Photo : Ueno Chizuko

上野千鹤子

从”恩惠”到”权利”日本现在正在快速迈入”超老龄化社会”,这是从未有过的体验。2010年,日本的人口老龄化比率(65岁以上人口的比率)占23.1%,达到了世界最高水平。预测在2020年,这个数字将超过27%。

与人口老龄化问题同时出现的就是护理问题。事实上,在日本,需要护理(即需要日常护理)的人口在持续增加,护理中的若干问题,如长期化、严重化、多重化及复合化等已经愈演愈烈。

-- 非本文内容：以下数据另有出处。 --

-- ==== Sys2Proof/Machine/System.lean ====
section
/-! DEFINITION. The fence and system classes (48_misc_mem_system.md), and what an unrecognized word does
(40_step_cycle.md R106). -/

namespace Sys2Proof.Machine

/-- FENCE, FENCE.I and FENCE.TSO among its words (R260, R261): `pc <- pc + 4`; no operand is used. -/
def execFence (_fm _pred _succ : BitVec 4) (_rs1 : RegIdx) (_funct3 : BitVec 3) (_rd : RegIdx) (s : State) : Result :=
  advance s

/-- ECALL (R262): `pc <- pc + 4`; there is no trap and no signal to the host (R266). -/
def execEcall (s : State) : Result := advance s

/-- EBREAK (R263): `pc <- pc + 4`. -/
def execEbreak (s : State) : Result := advance s

/-- Every other SYSTEM word, the CSR words, MRET, SRET, WFI and SFENCE.VMA among them (R264): `pc <- pc + 4`; no operand
is used and no register written. -/
def execSystem (_funct12 : BitVec 12) (_rs1 : RegIdx) (_funct3 : BitVec 3) (_rd : RegIdx) (s : State) : Result :=
  advance s

/-- An unrecognized word, as `ILLEGAL_POLICY` says (40_step_cycle.md R106; 60_exceptions.md R282). -/
def execUnrecognized (w : Word) (s : State) : Result :=
  match s.cfg.illegalPolicy with
  | .nop => advance s
  | .fault => raise (.unrecognized w) s

end Sys2Proof.Machine
end

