-- ==== Sys2Proof/Machine/Fetch.lean ====
section
/-! DEFINITION. Instruction fetch (40_step_cycle.md R101), and the placing of bytes in memory from outside a step. -/

namespace Sys2Proof.Machine

/-- The instruction word at `pc`, little-endian, at any alignment (R101); `none` where it is out of range. -/
def fetch (s : State) : Option Word := s.memRead s.pc.toNat .word

/-- The fault of a fetch out of range (R101; 60_exceptions.md R280). -/
def fetchFault (s : State) : FaultRecord := .outOfRange .fetch s.pc .word

/-- The memory with `bytes` stored from address `a` on. -/
def placeBytes (m : Memory) (a : Nat) : List Byte → Memory
  | [] => m
  | v :: rest => placeBytes (m.set a v) (a + 1) rest

end Sys2Proof.Machine
end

如果人长期保持一个姿势,如卧床不起等,则身体和支撑物的接触部分的血液会不流通,皮肤坏死,导致”褥疮”的产生。这种情况再发展下去的话,骨头会突出到皮肤表面,使人极其痛苦。更甚者,生褥疮的地方容易有细菌侵入,引发感染。因此而感染肺炎和肺结核之类的疾病去世的人也有很多。这些都是护理方面的一些现状。

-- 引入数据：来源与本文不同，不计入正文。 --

-- ==== Sys2Proof/Laws/Access.lean ====
section
/-! SUPPORT. What each memory operation of 20_memory.md R41 to R44 can do, said once. -/

namespace Sys2Proof.Machine

@[simp] theorem Width.bytes_byte : Width.byte.bytes = 1 := rfl
@[simp] theorem Width.bytes_half : Width.half.bytes = 2 := rfl
@[simp] theorem Width.bytes_word : Width.word.bytes = 4 := rfl

/-! ## Reads -/

theorem State.readByte_of_lt {s : State} {a : Nat} (h : a < s.cfg.memSize) : s.readByte a = some (s.mem.get a) := by
  simp [State.readByte, Nat.not_le.mpr h]

theorem State.readByte_of_ge {s : State} {a : Nat} (h : s.cfg.memSize ≤ a) : s.readByte a = none := by
  simp [State.readByte, h]

theorem State.readByte_eq_some {s : State} {a : Nat} {b : Byte} :
    s.readByte a = some b ↔ a < s.cfg.memSize ∧ s.mem.get a = b := by
  by_cases h : a < s.cfg.memSize
  · simp [State.readByte_of_lt h, h]
  · simp [State.readByte_of_ge (Nat.not_lt.mp h), h]

/-- The value an in-range read gives (R41). -/
def Memory.readValue (m : Memory) (a : Nat) : Width → Word
  | .byte => (m.get a).setWidth 32
  | .half => (m.get (a + 1) ++ m.get a).setWidth 32
  | .word => (m.get (a + 3) ++ m.get (a + 2)) ++ (m.get (a + 1) ++ m.get a)

/-- A read whose bytes are all in range gives their composition. -/
theorem State.memRead_of_le {s : State} {a : Nat} {n : Width} (h : a + n.bytes ≤ s.cfg.memSize) :
    s.memRead a n = some (s.mem.readValue a n) := by
  cases n <;> simp only [Width.bytes] at h
  · simp [State.memRead, State.readByte_of_lt (s := s) (a := a) (by omega), Memory.readValue]
  · simp [State.memRead, State.readHalfWord, State.readByte_of_lt (s := s) (a := a) (by omega),
      State.readByte_of_lt (s := s) (a := a + 1) (by omega), Memory.readValue]
  · simp [State.memRead, State.readWord, State.readHalfWord, State.readByte_of_lt (s := s) (a := a) (by omega),
      State.readByte_of_lt (s := s) (a := a + 1) (by omega), State.readByte_of_lt (s := s) (a := a + 2) (by omega),
      State.readByte_of_lt (s := s) (a := a + 2 + 1) (by omega), Memory.readValue]

/-- A read with a byte out of range fails. -/
theorem State.memRead_of_gt {s : State} {a : Nat} {n : Width} (h : s.cfg.memSize < a + n.bytes) :
    s.memRead a n = none := by
  cases n <;> simp only [Width.bytes] at h
  · simp [State.memRead, State.readByte_of_ge (s := s) (a := a) (by omega)]
  · simp [State.memRead, State.readHalfWord, State.readByte_of_ge (s := s) (a := a + 1) (by omega)]
  · simp [State.memRead, State.readWord, State.readHalfWord, State.readByte_of_ge (s := s) (a := a + 2 + 1) (by omega)]

/-- The read's outcome, both ways. -/
theorem State.memRead_eq_some {s : State} {a : Nat} {n : Width} {v : Word} :
    s.memRead a n = some v ↔ a + n.bytes ≤ s.cfg.memSize ∧ s.mem.readValue a n = v := by
  by_cases h : a + n.bytes ≤ s.cfg.memSize
  · simp [State.memRead_of_le h, h]
  · simp [State.memRead_of_gt (Nat.not_le.mp h), h]

theorem State.memRead_congr {s t : State} (hc : t.cfg = s.cfg) (hm : t.mem = s.mem) (a : Nat) (n : Width) :
    t.memRead a n = s.memRead a n := by
  by_cases h : a + n.bytes ≤ s.cfg.memSize
  · rw [State.memRead_of_le h, State.memRead_of_le (by rw [hc]; exact h), hm]
  · rw [State.memRead_of_gt (Nat.not_le.mp h), State.memRead_of_gt (by rw [hc]; exact Nat.not_le.mp h)]

/-! ## Writes -/

/-- The memory with the first `k` bytes of `v` stored from `a` on (R43). -/
def Memory.stored (m : Memory) (a : Nat) (v : Word) : Nat → Memory
  | 0 => m
  | k + 1 => (Memory.stored m a v k).set (a + k) (byteOf v k)

theorem Memory.wf_stored {m : Memory} (a : Nat) (v : Word) (k : Nat) (h : m.wf = true) :
    (m.stored a v k).wf = true := by
  induction k with
  | zero => exact h
  | succ k ih => exact Memory.wf_set _ _ ih

theorem Memory.within_stored {size : Nat} {m : Memory} {a : Nat} (v : Word) {k : Nat} (h : m.within size = true)
    (hk : a + k ≤ size) : (m.stored a v k).within size = true := by
  induction k with
  | zero => exact h
  | succ k ih => exact Memory.within_set _ (ih (by omega)) (by omega)

/-- Bytes outside those stored are left alone, in any memory. -/
theorem Memory.get_stored_other {m : Memory} {a b : Nat} (v : Word) {k : Nat} (h : b < a ∨ a + k ≤ b) :
    (m.stored a v k).get b = m.get b := by
  induction k with
  | zero => rfl
  | succ k ih => rw [Memory.stored, Memory.get_set_other _ (by omega), ih (by omega)]

/-- Stored bytes read back, in a canonical memory. -/
theorem Memory.get_stored {m : Memory} {a j : Nat} (v : Word) {k : Nat} (hm : m.wf = true) (hj : j < k) :
    (m.stored a v k).get (a + j) = byteOf v j := by
  induction k with
  | zero => omega
  | succ k ih =>
    rw [Memory.stored, Memory.get_set _ _ _ (Memory.wf_stored a v k hm)]
    by_cases e : j = k
    · simp [e]
    · rw [if_neg (by omega), ih (by omega)]

theorem State.writeByte_of_lt {s : State} {a : Nat} (v : Byte) (h : a < s.cfg.memSize) :
    s.writeByte a v = some { s with mem := s.mem.set a v } := by
  simp [State.writeByte, Nat.not_le.mpr h]

theorem State.writeByte_of_ge {s : State} {a : Nat} (v : Byte) (h : s.cfg.memSize ≤ a) : s.writeByte a v = none := by
  simp [State.writeByte, h]

theorem byteOf_low_half (v : Word) : (v.extractLsb' 0 16).extractLsb' 0 8 = byteOf v 0 := by
  ext i hi; simp [byteOf]
theorem byteOf_low_half_high (v : Word) : (v.extractLsb' 0 16).extractLsb' 8 8 = byteOf v 1 := by
  ext i hi; simp [byteOf]
theorem byteOf_high_half (v : Word) : (v.extractLsb' 16 16).extractLsb' 0 8 = byteOf v 2 := by
  ext i hi; simp [byteOf]; omega
theorem byteOf_high_half_high (v : Word) : (v.extractLsb' 16 16).extractLsb' 8 8 = byteOf v 3 := by
  ext i hi; simp [byteOf, ← Nat.add_assoc]; omega

/-- A write whose bytes are all in range stores them. -/
theorem State.memWrite_of_le {s : State} {a : Nat} {n : Width} (v : Word) (h : a + n.bytes ≤ s.cfg.memSize) :
    s.memWrite a n v = some { s with mem := s.mem.stored a v n.bytes } := by
  cases n <;> simp only [Width.bytes] at h
  · rw [State.memWrite, State.writeByte_of_lt _ (by omega)]
    rfl
  · simp only [State.memWrite, State.writeHalfWord, State.writeByte_of_lt (s := s) (a := a) _ (by omega)]
    rw [State.writeByte_of_lt _ (by simp; omega), byteOf_low_half, byteOf_low_half_high]
    rfl
  · simp only [State.memWrite, State.writeWord, State.writeHalfWord,
      State.writeByte_of_lt (s := s) (a := a) _ (by omega)]
    rw [State.writeByte_of_lt _ (by simp; omega)]
    simp only []
    rw [State.writeByte_of_lt _ (by simp; omega)]
    simp only []
    rw [State.writeByte_of_lt _ (by simp; omega), byteOf_low_half, byteOf_low_half_high, byteOf_high_half,
      byteOf_high_half_high]
    rfl

theorem State.writeHalfWord_of_gt {s : State} {a : Nat} (v : BitVec 16) (h : s.cfg.memSize < a + 2) :
    s.writeHalfWord a v = none := by
  unfold State.writeHalfWord
  by_cases h0 : a < s.cfg.memSize
  · rw [State.writeByte_of_lt _ h0]
    exact State.writeByte_of_ge _ (by simp; omega)
  · rw [State.writeByte_of_ge _ (by omega)]

/-- A completed half-word write changes memory alone. -/
theorem State.writeHalfWord_cfg {s t : State} {a : Nat} {v : BitVec 16} (h : s.writeHalfWord a v = some t) :
    t.cfg = s.cfg := by
  by_cases h0 : s.cfg.memSize < a + 2
  · rw [State.writeHalfWord_of_gt v h0] at h
    cases h
  · rw [State.writeHalfWord, State.writeByte_of_lt _ (by omega)] at h
    simp only [] at h
    rw [State.writeByte_of_lt _ (by simp; omega)] at h
    cases h
    rfl

/-- A write with a byte out of range fails. -/
theorem State.memWrite_of_gt {s : State} {a : Nat} {n : Width} (v : Word) (h : s.cfg.memSize < a + n.bytes) :
    s.memWrite a n v = none := by
  cases n <;> simp only [Width.bytes] at h
  · exact State.writeByte_of_ge _ (by omega)
  · exact State.writeHalfWord_of_gt _ h
  · simp only [State.memWrite, State.writeWord]
    cases hw : s.writeHalfWord a (v.extractLsb' 0 16) with
    | none => rfl
    | some t => exact State.writeHalfWord_of_gt _ (by rw [State.writeHalfWord_cfg hw]; omega)

/-- The write's outcome, both ways. -/
theorem State.memWrite_eq_some {s t : State} {a : Nat} {n : Width} {v : Word} :
    s.memWrite a n v = some t ↔ a + n.bytes ≤ s.cfg.memSize ∧ t = { s with mem := s.mem.stored a v n.bytes } := by
  by_cases h : a + n.bytes ≤ s.cfg.memSize
  · simp [State.memWrite_of_le v h, h, eq_comm]
  · simp [State.memWrite_of_gt v (Nat.not_le.mp h), h]

theorem State.memWrite_eq_none {s : State} {a : Nat} {n : Width} {v : Word} :
    s.memWrite a n v = none ↔ s.cfg.memSize < a + n.bytes := by
  by_cases h : a + n.bytes ≤ s.cfg.memSize
  · simp [State.memWrite_of_le v h, h]
  · simp [State.memWrite_of_gt v (Nat.not_le.mp h), Nat.not_le.mp h]

/-! ## Failed writes (R44) -/

/-- The memory after the first `k` bytes of a failed write were drawn. -/
def Memory.drawn (m : Memory) (size draw a : Nat) (v : Word) : Nat → Memory
  | 0 => m
  | k + 1 =>
    if a + k < size ∧ Config.storeDraw draw k = true
    then (Memory.drawn m size draw a v k).set (a + k) (byteOf v k) else Memory.drawn m size draw a v k

/-- A failed write changes memory, as drawn, and the draw counter, and nothing else. -/
theorem State.partialWrite_eq (s : State) (a : Nat) (n : Width) (v : Word) :
    s.partialWrite a n v =
      { s with mem := s.mem.drawn s.cfg.memSize s.draws a v n.bytes, draws := s.draws + 1 } := by
  have h : ∀ k, (List.range k).foldl (fun t j => t.drawByte a v j) s =
      { s with mem := s.mem.drawn s.cfg.memSize s.draws a v k } := by
    intro k
    induction k with
    | zero => rfl
    | succ k ih =>
      rw [List.range_succ, List.foldl_append, ih]
      simp only [List.foldl_cons, List.foldl_nil, State.drawByte, Memory.drawn]
      split <;> rfl
  rw [State.partialWrite, h]

theorem Memory.wf_drawn {m : Memory} (size draw a : Nat) (v : Word) (k : Nat) (h : m.wf = true) :
    (m.drawn size draw a v k).wf = true := by
  induction k with
  | zero => exact h
  | succ k ih =>
    unfold Memory.drawn
    split
    · exact Memory.wf_set _ _ ih
    · exact ih

theorem Memory.within_drawn {m : Memory} (size draw a : Nat) (v : Word) (k : Nat) (h : m.within size = true) :
    (m.drawn size draw a v k).within size = true := by
  induction k with
  | zero => exact h
  | succ k ih =>
    unfold Memory.drawn
    split
    · exact Memory.within_set _ ih (by omega)
    · exact ih

theorem Memory.get_drawn_other {m : Memory} {size draw a b : Nat} {v : Word} {k : Nat} (h : b < a ∨ a + k ≤ b) :
    (m.drawn size draw a v k).get b = m.get b := by
  induction k with
  | zero => rfl
  | succ k ih =>
    unfold Memory.drawn
    split
    · rw [Memory.get_set_other _ (by omega), ih (by omega)]
    · exact ih (by omega)

/-- A byte of a failed write is old or new, in a canonical memory. -/
theorem Memory.get_drawn {m : Memory} {size draw a j : Nat} {v : Word} {k : Nat} (hm : m.wf = true) :
    (m.drawn size draw a v k).get (a + j) = m.get (a + j) ∨
      (j < k ∧ a + j < size ∧ (m.drawn size draw a v k).get (a + j) = byteOf v j) := by
  induction k with
  | zero => exact .inl rfl
  | succ k ih =>
    unfold Memory.drawn
    split
    · rw [Memory.get_set _ _ _ (Memory.wf_drawn size draw a v k hm)]
      by_cases e : j = k
      · subst e; exact .inr ⟨by omega, by omega, by simp⟩
      · rw [if_neg (by omega)]
        exact ih.imp_right fun h => ⟨by omega, h.2.1, h.2.2⟩
    · exact ih.imp_right fun h => ⟨by omega, h.2.1, h.2.2⟩

/-- Where the first byte is out of range, nothing is drawn. -/
theorem Memory.drawn_of_ge {m : Memory} {size draw a : Nat} {v : Word} {k : Nat} (h : size ≤ a) :
    m.drawn size draw a v k = m := by
  induction k with
  | zero => rfl
  | succ k ih => rw [Memory.drawn, if_neg (by omega), ih]

/-! ## Soundness is kept by each operation -/

/-- Soundness depends on the capacity and the memory alone. -/
theorem State.Sound.congr {s t : State} (h : s.Sound) (hc : t.cfg = s.cfg) (hm : t.mem = s.mem) : t.Sound := by
  simpa [State.Sound, hc, hm] using h

theorem State.Sound.stored {s : State} (h : s.Sound) {a : Nat} {n : Width} (v : Word)
    (ha : a + n.bytes ≤ s.cfg.memSize) : ({ s with mem := s.mem.stored a v n.bytes } : State).Sound :=
  ⟨h.1, Memory.wf_stored a v _ h.2.1, Memory.within_stored v h.2.2 ha⟩

theorem State.Sound.partialWrite {s : State} (h : s.Sound) (a : Nat) (n : Width) (v : Word) :
    (s.partialWrite a n v).Sound := by
  rw [State.partialWrite_eq]
  exact ⟨h.1, Memory.wf_drawn _ _ a v _ h.2.1, Memory.within_drawn _ _ a v _ h.2.2⟩

end Sys2Proof.Machine
end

现在,护理水平正在提高,让病人避免生褥疮成为一个护理目标。误咽性肺炎的预防也有了相当的进展。而且日本的卫生水平、营养水平和医疗水平非常高。这是战后实现了高度经济发展的文明成果。在今天的日本社会,即便是需要日常护理的重度患者,也能够长期接受到高品质的护理。目前世界上还罕有国家能实现这样的水准。支持这样的社会制度有两点。

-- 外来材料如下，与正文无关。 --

-- ==== Sys2Proof/Tests/Slice0.lean ====
section
/-! SUPPORT. The model's own tests: well-formedness, decoding of words written out from 30_encoding.md R71 and R81, one
step on small states, and a witness for the hypotheses of each statement. Expected results are those of
95_test_vectors.md (whose numbers the docstrings give) or follow by hand from the rule cited. -/

open Sys2Proof Sys2Proof.Machine Sys2Proof.Claims

namespace Sys2Proof.Tests

/-! ## Well-formedness (30_encoding.md R77, R81): an ill-formed term is refused by each check -/

theorem test_odd_branch_offset_is_ill_formed :
    (Instr.beq 1 2 3).wellFormed = false ∧ (Instr.bne 1 2 1).wellFormed = false ∧
    (Instr.blt 1 2 (-1)).wellFormed = false ∧ (Instr.bge 1 2 5).wellFormed = false ∧
    (Instr.bltu 1 2 7).wellFormed = false ∧ (Instr.bgeu 1 2 9).wellFormed = false ∧
    (Instr.beq 1 2 4).wellFormed = true := by decide

theorem test_odd_jump_offset_is_ill_formed :
    (Instr.jal 1 3).wellFormed = false ∧ (Instr.jal 1 2).wellFormed = true := by decide

theorem test_system_with_the_fields_of_ecall_or_ebreak_is_ill_formed :
    (Instr.system 0 0 0 0).wellFormed = false ∧ (Instr.system 1 0 0 0).wellFormed = false ∧
    (Instr.system 2 0 0 0).wellFormed = true ∧ (Instr.system 0 0 0 1).wellFormed = true ∧
    (Instr.system 0 1 0 0).wellFormed = true ∧ (Instr.system 1 0 4 0).wellFormed = true := by decide

/-! ## Decoding: every constructor, its word's fields apart by `_`, bit 31 first -/

/-- U: imm[31:12], rd, opcode. -/
theorem test_decode_upper_immediate :
    decode 0b00010010001101000101_00101_0110111#32 = .ok (.lui 5 0x12345) ∧
    decode 0b11111111111111111111_00001_0010111#32 = .ok (.auipc 1 0xFFFFF) := by decide

/-- J: imm[20], imm[10:1], imm[11], imm[19:12], rd, opcode; I: imm, rs1, funct3, rd, opcode. -/
theorem test_decode_jumps :
    decode 0b1_1111111100_1_11111111_00001_1101111#32 = .ok (.jal 1 (-8)) ∧
    decode 0b111111111111_00000_000_00010_1100111#32 = .ok (.jalr 2 0 (-1)) := by decide

/-- B: imm[12], imm[10:5], rs2, rs1, funct3, imm[4:1], imm[11], opcode. -/
theorem test_decode_branches :
    decode 0b0_000000_00010_00001_000_0100_0_1100011#32 = .ok (.beq 1 2 8) ∧
    decode 0b1_111111_00000_00010_001_1100_1_1100011#32 = .ok (.bne 2 0 (-8)) ∧
    decode 0b0_000000_00010_00001_100_1000_0_1100011#32 = .ok (.blt 1 2 16) ∧
    decode 0b0_000000_00010_00001_101_1000_0_1100011#32 = .ok (.bge 1 2 16) ∧
    decode 0b0_000000_00010_00001_110_1000_0_1100011#32 = .ok (.bltu 1 2 16) ∧
    decode 0b0_000000_00010_00001_111_1000_0_1100011#32 = .ok (.bgeu 1 2 16) := by decide

/-- I. -/
theorem test_decode_loads :
    decode 0b111111111111_00001_000_00010_0000011#32 = .ok (.lb 2 1 (-1)) ∧
    decode 0b000100000001_00000_001_00100_0000011#32 = .ok (.lh 4 0 0x101) ∧
    decode 0b000111111100_00000_010_00011_0000011#32 = .ok (.lw 3 0 0x1FC) ∧
    decode 0b000100000000_00000_100_00010_0000011#32 = .ok (.lbu 2 0 0x100) ∧
    decode 0b000100000010_00000_101_00101_0000011#32 = .ok (.lhu 5 0 0x102) := by decide

/-- S: imm[11:5], rs2, rs1, funct3, imm[4:0], opcode. -/
theorem test_decode_stores :
    decode 0b0001000_00001_00000_000_00101_0100011#32 = .ok (.sb 0 1 0x105) ∧
    decode 0b0010000_00001_00000_001_00001_0100011#32 = .ok (.sh 0 1 0x201) ∧
    decode 0b1111111_00001_00010_010_11100_0100011#32 = .ok (.sw 2 1 (-4)) := by decide

/-- I. -/
theorem test_decode_alu_immediate :
    decode 0b100000000000_00000_000_00010_0010011#32 = .ok (.addi 2 0 (-2048)) ∧
    decode 0b111111111111_00001_010_00011_0010011#32 = .ok (.slti 3 1 (-1)) ∧
    decode 0b000000000001_00001_011_00011_0010011#32 = .ok (.sltiu 3 1 1) ∧
    decode 0b111111111111_00001_100_00011_0010011#32 = .ok (.xori 3 1 (-1)) ∧
    decode 0b000011110000_00001_110_00011_0010011#32 = .ok (.ori 3 1 0x0F0) ∧
    decode 0b111111110000_00001_111_00011_0010011#32 = .ok (.andi 3 1 (-16)) := by decide

/-- funct7, shamt, rs1, funct3, rd, opcode. -/
theorem test_decode_shift_immediate :
    decode 0b0000000_11111_00001_001_00001_0010011#32 = .ok (.slli 1 1 31) ∧
    decode 0b0000000_00100_00001_101_00011_0010011#32 = .ok (.srli 3 1 4) ∧
    decode 0b0100000_11111_00001_101_00011_0010011#32 = .ok (.srai 3 1 31) := by decide

/-- R: funct7, rs2, rs1, funct3, rd, opcode. -/
theorem test_decode_alu_register :
    decode 0b0000000_00010_00001_000_00011_0110011#32 = .ok (.add 3 1 2) ∧
    decode 0b0100000_00010_00001_000_00011_0110011#32 = .ok (.sub 3 1 2) ∧
    decode 0b0000000_00010_00001_001_00011_0110011#32 = .ok (.sll 3 1 2) ∧
    decode 0b0000000_00010_00001_010_00011_0110011#32 = .ok (.slt 3 1 2) ∧
    decode 0b0000000_00010_00001_011_00011_0110011#32 = .ok (.sltu 3 1 2) ∧
    decode 0b0000000_00010_00001_100_00011_0110011#32 = .ok (.xor 3 1 2) ∧
    decode 0b0000000_00010_00001_101_00011_0110011#32 = .ok (.srl 3 1 2) ∧
    decode 0b0100000_00010_00001_101_00011_0110011#32 = .ok (.sra 3 1 2) ∧
    decode 0b0000000_00010_00001_110_00011_0110011#32 = .ok (.or 3 1 2) ∧
    decode 0b0000000_00010_00001_111_00011_0110011#32 = .ok (.and 3 1 2) := by decide

/-- fm, pred, succ, rs1, funct3, rd, opcode. -/
theorem test_decode_fence :
    decode 0b0000_1111_1111_00000_000_00000_0001111#32 = .ok (.fence 0 15 15 0 0 0) ∧
    decode 0b0000_0000_0000_00000_000_00101_0001111#32 = .ok (.fence 0 0 0 0 0 5) := by decide

/-- I. -/
theorem test_decode_system :
    decode 0b000000000000_00000_000_00000_1110011#32 = .ok (.ecall) ∧
    decode 0b000000000001_00000_000_00000_1110011#32 = .ok (.ebreak) ∧
    decode 0b101100000000_00000_010_00101_1110011#32 = .ok (.system 0xB00 0 2 5) ∧
    decode 0b001100000010_00000_000_00000_1110011#32 = .ok (.system 0x302 0 0 0) := by decide

/-- One word for each item of R83's list, and a word of three bytes. -/
theorem test_decode_rejects_by_name :
    decode 0xFFFFFFFF#32 = .error .opcode ∧ decode 0x000090E7#32 = .error .jalrFunct3 ∧
    decode 0x0020A463#32 = .error .branchFunct3 ∧ decode 0x10003183#32 = .error .loadFunct3 ∧
    decode 0x10103023#32 = .error .storeFunct3 ∧ decode 0x40109193#32 = .error .shiftFunct7 ∧
    decode 0x022081B3#32 = .error .opFunct7 ∧ decodeBytes [0x13, 0x00, 0x00] = .error .truncated := by decide

/-- Bytes are read lowest address first, and the rest of the list is given back (R70). -/
theorem test_decode_bytes :
    decodeBytes [0xB7, 0x52, 0x34, 0x12, 0xAA] = .ok (.lui 5 0x12345, [0xAA]) ∧
    encodeBytes (.lui 5 0x12345) = [0xB7, 0x52, 0x34, 0x12] := by decide

/-- W1: decoded immediates at their extremes. -/
theorem test_immediates :
    immI (immIOf 0x80000013#32) = 0xFFFFF800#32 ∧ immI (immIOf 0x7FF00013#32) = 0x000007FF#32 ∧
    immS (immSOf 0x80000023#32) = 0xFFFFF800#32 ∧ immS (immSOf 0x7E000FA3#32) = 0x000007FF#32 ∧
    immB (immBOf 0x80000063#32) = 0xFFFFF000#32 ∧ immB (immBOf 0x000000E3#32) = 0x00000800#32 ∧
    immU (immUOf 0x80000037#32) = 0x80000000#32 ∧ immJ (immJOf 0x800000EF#32) = 0xFFF00000#32 ∧
    immJ (immJOf 0x0010006F#32) = 0x00000800#32 ∧ immJ (immJOf 0x0000106F#32) = 0x00001000#32 := by decide

/-! ## One step, from the vectors of 95_test_vectors.md L2 -/

/-- The start state of L2: registers and memory zero but for those listed, and the instruction's word at the pc. -/
def start (cfg : Config) (pc w : Word) (regs : List (RegIdx × Word)) (bytes : List Host.Cell) : State where
  cfg := cfg
  regs := regs.foldl (fun v p => v.set p.1.toNat p.2 p.1.isLt) (Vector.replicate 32 0)
  pc := pc
  mem :=
    let m : Memory := bytes.foldl (fun (m : Memory) c => Memory.set m c.1 c.2) []
    if pc.toNat + 4 ≤ cfg.memSize then placeBytes m pc.toNat (bytesOfWord w) else m
  status := .running
  draws := 0

/-- The step completes at `pc`, and changes the registers and the bytes listed and nothing else. -/
def goesTo (s : State) (pc : Word) (regs : List (RegIdx × Word)) (bytes : List Host.Cell) : Bool :=
  match step s with
  | .next t =>
    t == { s with
      pc := pc
      regs := regs.foldl (fun v p => v.set p.1.toNat p.2 p.1.isLt) s.regs
      mem := bytes.foldl (fun (m : Memory) c => Memory.set m c.1 c.2) s.mem }
  | _ => false

/-- The step raises `f`, and changes nothing but the status (and the model's own draw counter, at a store). -/
def faults (s : State) (f : FaultRecord) : Bool :=
  match step s with
  | .fault (.raised g t) => g == f && t == { s with status := .faulted f, draws := t.draws }
  | _ => false

/-- The parameters of L2: 0x200 bytes, and the defaults. -/
def plain : Config := Config.default 0x200

/-- The bytes of L2.6. -/
def loadBytes : List Host.Cell :=
  [(0x100, 0xEF), (0x101, 0xBE), (0x102, 0xAD), (0x103, 0xDE), (0x104, 0x80), (0x105, 0x7F), (0x107, 0x80)]

/-! ### 41_upper_immediate.md -/

/-- TU1: `lui x5, 0x12345`. -/
theorem test_lui :
    goesTo (start plain 0x40 0x123452B7 [] []) 0x44 [(5, 0x12345000)] [] = true := by decide

/-- TU3: `lui x0, 0`. -/
theorem test_lui_x0 :
    goesTo (start plain 0x40 0x00000037 [(0, 0x7)] []) 0x44 [(0, 0x0)] [] = true := by decide

/-- TU5: `auipc x1, 0xFFFFF`. -/
theorem test_auipc_wraps :
    goesTo (start (Config.default 0x2000) 0x1000 0xFFFFF097 [] []) 0x1004 [] [] = true := by decide

/-- TU6: `auipc x3, 0`. -/
theorem test_auipc_own_address :
    goesTo (start plain 0x40 0x00000197 [] []) 0x44 [(3, 0x40)] [] = true := by decide

/-! ### 42_jumps.md -/

/-- TJ2: `jal x1, -8`. -/
theorem test_jal_backward :
    goesTo (start plain 0x10 0xFF9FF0EF [] []) 0x8 [(1, 0x14)] [] = true := by decide

/-- TJ6: `jal x1, -4`. -/
theorem test_jal_wraps :
    goesTo (start plain 0x0 0xFFDFF0EF [] []) 0xFFFFFFFC [(1, 0x4)] [] = true := by decide

/-- TJ8: `jalr x1, 16(x1)`. -/
theorem test_jalr_link_first :
    goesTo (start plain 0x20 0x010080E7 [(1, 0x100)] []) 0x34 [(1, 0x24)] [] = true := by decide

/-- TJ9: `jalr x1, 16(x1)`. -/
theorem test_jalr_base_first :
    goesTo (start { plain with jalrLinkFirst := false } 0x20 0x010080E7 [(1, 0x100)] [])
      0x110 [(1, 0x24)] [] = true := by decide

一个是公共养老金制度。其实要得到护理,最重要的是老年人的经济实力。确实,由于厚生劳动省的疏漏管理而导致了”消失的退休金”等问题,这说明养老金制度的缺陷确实存在。可是,如果这个制度不存在,没有收入的老年人大概只能靠孩子赡养吧,因此也可以说退休金改变了老年人和孩子之间的关系。

第二个是护理保险制度。这个制度于2000年实施,是由社会全体来负担需要护理人群的一种制度。可以说,这种制度也正是日本应该觉得自豪的。

看看国外,护理制度有两种体系。一种是在北欧诸国实施的,完全把税金当做护理所需财源的方式。还有一种是德国采用的,从国民收入中征收保险费的保险方式。都说日本在模仿德国形式,可是实际上并非如此,其实日本是采用了一种独自的折中方式—-税金和保险费各收50%。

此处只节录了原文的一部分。